(Stored data)
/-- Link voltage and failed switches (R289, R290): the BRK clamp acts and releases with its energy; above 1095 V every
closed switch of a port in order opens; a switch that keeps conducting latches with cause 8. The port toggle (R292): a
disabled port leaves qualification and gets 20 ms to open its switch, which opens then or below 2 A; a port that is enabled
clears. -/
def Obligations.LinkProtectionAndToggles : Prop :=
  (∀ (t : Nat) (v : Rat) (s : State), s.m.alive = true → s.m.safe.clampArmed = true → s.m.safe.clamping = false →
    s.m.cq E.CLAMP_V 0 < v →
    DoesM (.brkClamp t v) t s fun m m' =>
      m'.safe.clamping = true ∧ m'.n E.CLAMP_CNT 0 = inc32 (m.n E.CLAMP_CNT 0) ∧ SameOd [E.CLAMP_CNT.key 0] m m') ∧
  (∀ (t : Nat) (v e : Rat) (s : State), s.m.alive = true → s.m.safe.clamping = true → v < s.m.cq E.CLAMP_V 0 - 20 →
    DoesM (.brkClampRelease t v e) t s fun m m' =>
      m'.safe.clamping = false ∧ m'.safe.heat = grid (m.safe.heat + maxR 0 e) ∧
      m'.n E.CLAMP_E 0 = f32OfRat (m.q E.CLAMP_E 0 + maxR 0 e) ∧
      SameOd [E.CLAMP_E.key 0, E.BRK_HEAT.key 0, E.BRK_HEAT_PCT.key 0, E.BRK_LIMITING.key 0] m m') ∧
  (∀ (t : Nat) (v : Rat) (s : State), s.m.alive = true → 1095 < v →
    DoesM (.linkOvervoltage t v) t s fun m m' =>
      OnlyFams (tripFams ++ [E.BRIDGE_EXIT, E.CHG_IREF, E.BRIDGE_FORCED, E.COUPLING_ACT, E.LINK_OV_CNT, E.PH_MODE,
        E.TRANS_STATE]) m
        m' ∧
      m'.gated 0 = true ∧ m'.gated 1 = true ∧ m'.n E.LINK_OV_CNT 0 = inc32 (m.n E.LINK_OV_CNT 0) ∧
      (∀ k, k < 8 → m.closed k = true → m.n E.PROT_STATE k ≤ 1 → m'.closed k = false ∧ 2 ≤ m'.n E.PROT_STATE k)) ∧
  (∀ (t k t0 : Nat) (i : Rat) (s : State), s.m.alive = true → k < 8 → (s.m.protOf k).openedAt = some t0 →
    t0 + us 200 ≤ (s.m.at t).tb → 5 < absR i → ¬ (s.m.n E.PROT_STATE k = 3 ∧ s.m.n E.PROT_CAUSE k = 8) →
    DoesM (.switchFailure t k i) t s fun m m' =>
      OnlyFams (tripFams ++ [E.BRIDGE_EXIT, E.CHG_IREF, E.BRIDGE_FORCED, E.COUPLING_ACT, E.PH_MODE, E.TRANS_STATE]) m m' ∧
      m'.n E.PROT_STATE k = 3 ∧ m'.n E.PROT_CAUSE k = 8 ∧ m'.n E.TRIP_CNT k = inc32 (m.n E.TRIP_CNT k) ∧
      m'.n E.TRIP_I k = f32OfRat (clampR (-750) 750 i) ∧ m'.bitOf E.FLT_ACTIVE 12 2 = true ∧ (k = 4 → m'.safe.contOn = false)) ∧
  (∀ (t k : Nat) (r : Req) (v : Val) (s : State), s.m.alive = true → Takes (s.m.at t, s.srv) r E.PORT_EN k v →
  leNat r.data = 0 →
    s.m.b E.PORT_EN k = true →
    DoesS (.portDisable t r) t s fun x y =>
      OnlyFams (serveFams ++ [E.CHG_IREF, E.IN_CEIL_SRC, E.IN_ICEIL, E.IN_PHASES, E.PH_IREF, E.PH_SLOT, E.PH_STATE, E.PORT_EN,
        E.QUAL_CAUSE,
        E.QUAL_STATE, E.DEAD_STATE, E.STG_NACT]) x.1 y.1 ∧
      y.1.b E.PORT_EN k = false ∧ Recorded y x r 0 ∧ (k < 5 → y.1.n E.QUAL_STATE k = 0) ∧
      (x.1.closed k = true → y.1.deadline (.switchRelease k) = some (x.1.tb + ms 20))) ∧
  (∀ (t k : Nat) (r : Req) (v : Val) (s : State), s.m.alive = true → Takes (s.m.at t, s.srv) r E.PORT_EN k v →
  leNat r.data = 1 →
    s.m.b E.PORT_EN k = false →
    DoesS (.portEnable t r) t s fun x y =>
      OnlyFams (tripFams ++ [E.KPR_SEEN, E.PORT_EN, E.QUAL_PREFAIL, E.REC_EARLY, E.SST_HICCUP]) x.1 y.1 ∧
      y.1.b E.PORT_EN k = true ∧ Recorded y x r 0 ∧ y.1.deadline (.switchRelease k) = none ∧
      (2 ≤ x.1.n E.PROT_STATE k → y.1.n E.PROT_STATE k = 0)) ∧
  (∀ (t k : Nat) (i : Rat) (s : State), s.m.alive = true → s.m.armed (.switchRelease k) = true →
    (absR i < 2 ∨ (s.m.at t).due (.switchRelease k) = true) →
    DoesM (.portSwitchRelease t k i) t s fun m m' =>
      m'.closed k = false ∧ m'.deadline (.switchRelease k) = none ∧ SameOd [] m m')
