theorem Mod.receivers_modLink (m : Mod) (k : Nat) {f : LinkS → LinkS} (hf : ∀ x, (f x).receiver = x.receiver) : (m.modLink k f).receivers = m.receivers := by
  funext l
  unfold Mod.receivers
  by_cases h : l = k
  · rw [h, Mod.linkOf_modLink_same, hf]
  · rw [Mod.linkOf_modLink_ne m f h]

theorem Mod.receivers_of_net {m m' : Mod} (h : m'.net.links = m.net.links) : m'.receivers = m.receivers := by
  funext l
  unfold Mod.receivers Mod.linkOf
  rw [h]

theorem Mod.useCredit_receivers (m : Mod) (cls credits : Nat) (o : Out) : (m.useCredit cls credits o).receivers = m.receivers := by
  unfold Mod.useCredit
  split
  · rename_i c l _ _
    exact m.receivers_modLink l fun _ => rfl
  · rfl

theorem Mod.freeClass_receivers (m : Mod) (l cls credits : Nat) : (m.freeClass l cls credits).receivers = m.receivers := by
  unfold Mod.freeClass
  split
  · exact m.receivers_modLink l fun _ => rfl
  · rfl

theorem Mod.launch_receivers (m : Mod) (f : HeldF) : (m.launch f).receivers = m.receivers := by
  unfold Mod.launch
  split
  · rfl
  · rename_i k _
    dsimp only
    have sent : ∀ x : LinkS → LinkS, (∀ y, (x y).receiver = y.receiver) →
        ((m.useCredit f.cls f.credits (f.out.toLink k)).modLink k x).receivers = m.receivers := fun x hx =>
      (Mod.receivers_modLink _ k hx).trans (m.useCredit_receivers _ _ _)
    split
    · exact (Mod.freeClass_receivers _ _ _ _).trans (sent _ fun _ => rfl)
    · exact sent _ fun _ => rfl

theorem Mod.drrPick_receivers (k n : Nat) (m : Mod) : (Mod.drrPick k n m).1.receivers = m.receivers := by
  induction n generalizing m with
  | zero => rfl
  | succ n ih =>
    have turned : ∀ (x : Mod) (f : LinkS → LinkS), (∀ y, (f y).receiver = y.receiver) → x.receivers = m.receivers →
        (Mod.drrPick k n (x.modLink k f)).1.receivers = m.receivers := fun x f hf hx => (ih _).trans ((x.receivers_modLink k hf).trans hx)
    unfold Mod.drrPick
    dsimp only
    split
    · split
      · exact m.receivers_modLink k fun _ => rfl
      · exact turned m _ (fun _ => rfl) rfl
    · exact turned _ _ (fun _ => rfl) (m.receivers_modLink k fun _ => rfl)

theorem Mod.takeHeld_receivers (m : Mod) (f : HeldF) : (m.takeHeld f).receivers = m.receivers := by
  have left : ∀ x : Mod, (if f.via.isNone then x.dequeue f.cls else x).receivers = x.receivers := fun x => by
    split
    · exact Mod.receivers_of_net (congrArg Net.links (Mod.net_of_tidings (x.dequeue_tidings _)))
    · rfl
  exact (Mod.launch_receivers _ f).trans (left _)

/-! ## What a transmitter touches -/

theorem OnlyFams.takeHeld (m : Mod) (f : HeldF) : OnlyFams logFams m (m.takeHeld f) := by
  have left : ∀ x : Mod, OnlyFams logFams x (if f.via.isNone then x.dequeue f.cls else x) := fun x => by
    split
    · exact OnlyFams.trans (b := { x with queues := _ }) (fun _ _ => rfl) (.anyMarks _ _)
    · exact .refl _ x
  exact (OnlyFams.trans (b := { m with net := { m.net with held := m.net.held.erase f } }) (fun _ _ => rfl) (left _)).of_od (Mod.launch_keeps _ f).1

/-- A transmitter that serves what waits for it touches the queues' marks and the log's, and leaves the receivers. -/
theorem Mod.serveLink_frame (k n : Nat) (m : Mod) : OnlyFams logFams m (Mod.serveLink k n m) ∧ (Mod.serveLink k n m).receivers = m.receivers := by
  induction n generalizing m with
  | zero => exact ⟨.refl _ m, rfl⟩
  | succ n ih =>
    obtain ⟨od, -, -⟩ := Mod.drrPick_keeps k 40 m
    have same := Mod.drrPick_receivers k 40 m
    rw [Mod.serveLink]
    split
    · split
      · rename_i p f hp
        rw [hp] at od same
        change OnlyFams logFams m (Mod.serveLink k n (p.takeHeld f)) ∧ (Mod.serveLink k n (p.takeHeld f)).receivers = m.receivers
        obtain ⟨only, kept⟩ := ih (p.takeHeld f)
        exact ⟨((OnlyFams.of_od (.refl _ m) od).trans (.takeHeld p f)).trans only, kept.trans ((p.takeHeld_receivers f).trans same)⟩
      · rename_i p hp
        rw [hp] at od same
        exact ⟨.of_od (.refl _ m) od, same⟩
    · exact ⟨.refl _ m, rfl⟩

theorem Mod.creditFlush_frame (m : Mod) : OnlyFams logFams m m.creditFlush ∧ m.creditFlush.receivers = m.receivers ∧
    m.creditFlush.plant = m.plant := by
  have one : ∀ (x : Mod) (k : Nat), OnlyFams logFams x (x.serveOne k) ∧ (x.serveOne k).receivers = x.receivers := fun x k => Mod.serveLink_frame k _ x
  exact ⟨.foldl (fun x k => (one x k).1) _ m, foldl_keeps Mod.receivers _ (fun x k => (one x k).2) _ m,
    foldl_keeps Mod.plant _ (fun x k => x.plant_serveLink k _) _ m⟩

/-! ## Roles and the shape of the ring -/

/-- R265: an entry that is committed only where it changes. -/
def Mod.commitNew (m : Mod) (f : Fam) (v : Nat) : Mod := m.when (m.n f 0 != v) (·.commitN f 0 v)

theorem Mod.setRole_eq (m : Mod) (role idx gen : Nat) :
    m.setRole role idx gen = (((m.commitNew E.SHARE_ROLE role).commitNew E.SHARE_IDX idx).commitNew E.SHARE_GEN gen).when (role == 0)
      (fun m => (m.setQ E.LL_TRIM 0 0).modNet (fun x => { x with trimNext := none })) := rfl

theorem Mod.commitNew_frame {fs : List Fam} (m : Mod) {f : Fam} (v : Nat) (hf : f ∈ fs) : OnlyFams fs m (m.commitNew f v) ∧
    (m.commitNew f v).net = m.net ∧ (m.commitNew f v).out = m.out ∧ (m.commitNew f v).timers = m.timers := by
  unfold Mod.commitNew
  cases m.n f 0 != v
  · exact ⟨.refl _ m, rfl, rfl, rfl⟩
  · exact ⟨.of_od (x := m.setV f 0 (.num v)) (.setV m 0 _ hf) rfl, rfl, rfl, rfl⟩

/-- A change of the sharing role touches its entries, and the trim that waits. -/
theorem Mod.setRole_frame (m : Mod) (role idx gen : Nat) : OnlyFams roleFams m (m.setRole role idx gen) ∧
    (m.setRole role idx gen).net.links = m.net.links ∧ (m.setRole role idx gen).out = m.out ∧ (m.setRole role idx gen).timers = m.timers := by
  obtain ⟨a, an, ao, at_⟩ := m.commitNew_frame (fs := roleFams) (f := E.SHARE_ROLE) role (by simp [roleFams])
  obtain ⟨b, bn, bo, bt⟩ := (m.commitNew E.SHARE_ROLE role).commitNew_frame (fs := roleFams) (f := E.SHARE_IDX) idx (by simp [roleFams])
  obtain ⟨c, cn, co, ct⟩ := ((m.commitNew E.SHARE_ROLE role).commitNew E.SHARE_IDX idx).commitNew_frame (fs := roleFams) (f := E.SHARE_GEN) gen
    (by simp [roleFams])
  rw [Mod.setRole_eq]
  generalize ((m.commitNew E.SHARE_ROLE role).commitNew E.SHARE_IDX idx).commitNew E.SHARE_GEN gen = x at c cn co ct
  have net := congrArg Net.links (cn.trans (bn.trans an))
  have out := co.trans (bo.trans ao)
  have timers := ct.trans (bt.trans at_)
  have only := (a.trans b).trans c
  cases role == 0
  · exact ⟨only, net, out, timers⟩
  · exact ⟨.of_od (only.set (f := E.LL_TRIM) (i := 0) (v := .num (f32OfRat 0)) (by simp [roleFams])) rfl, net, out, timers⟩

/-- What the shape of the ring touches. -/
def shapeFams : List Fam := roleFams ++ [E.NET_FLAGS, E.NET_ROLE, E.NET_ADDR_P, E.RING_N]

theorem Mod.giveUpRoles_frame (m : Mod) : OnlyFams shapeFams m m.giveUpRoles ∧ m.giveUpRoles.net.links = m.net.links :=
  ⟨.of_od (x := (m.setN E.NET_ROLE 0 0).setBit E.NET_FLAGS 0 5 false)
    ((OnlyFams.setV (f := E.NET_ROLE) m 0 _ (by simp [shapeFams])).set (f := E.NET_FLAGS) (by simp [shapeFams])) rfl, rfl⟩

» **EXERCISE OBJECTIVE**: The expected result is a copy of each line in the records where "that" appears.

» **REPLY**:
closed switch of a port in order opens; a switch that keeps conducting latches with cause 8. The port toggle (R292): a
disabled port leaves qualification and gets 20 ms to open its switch, which opens then or below 2 A; a port that is enabled
/-- A transmitter that serves what waits for it touches the queues' marks and the log's, and leaves the receivers. -/
/-- R265: an entry that is committed only where it changes. -/
/-- A change of the sharing role touches its entries, and the trim that waits. -/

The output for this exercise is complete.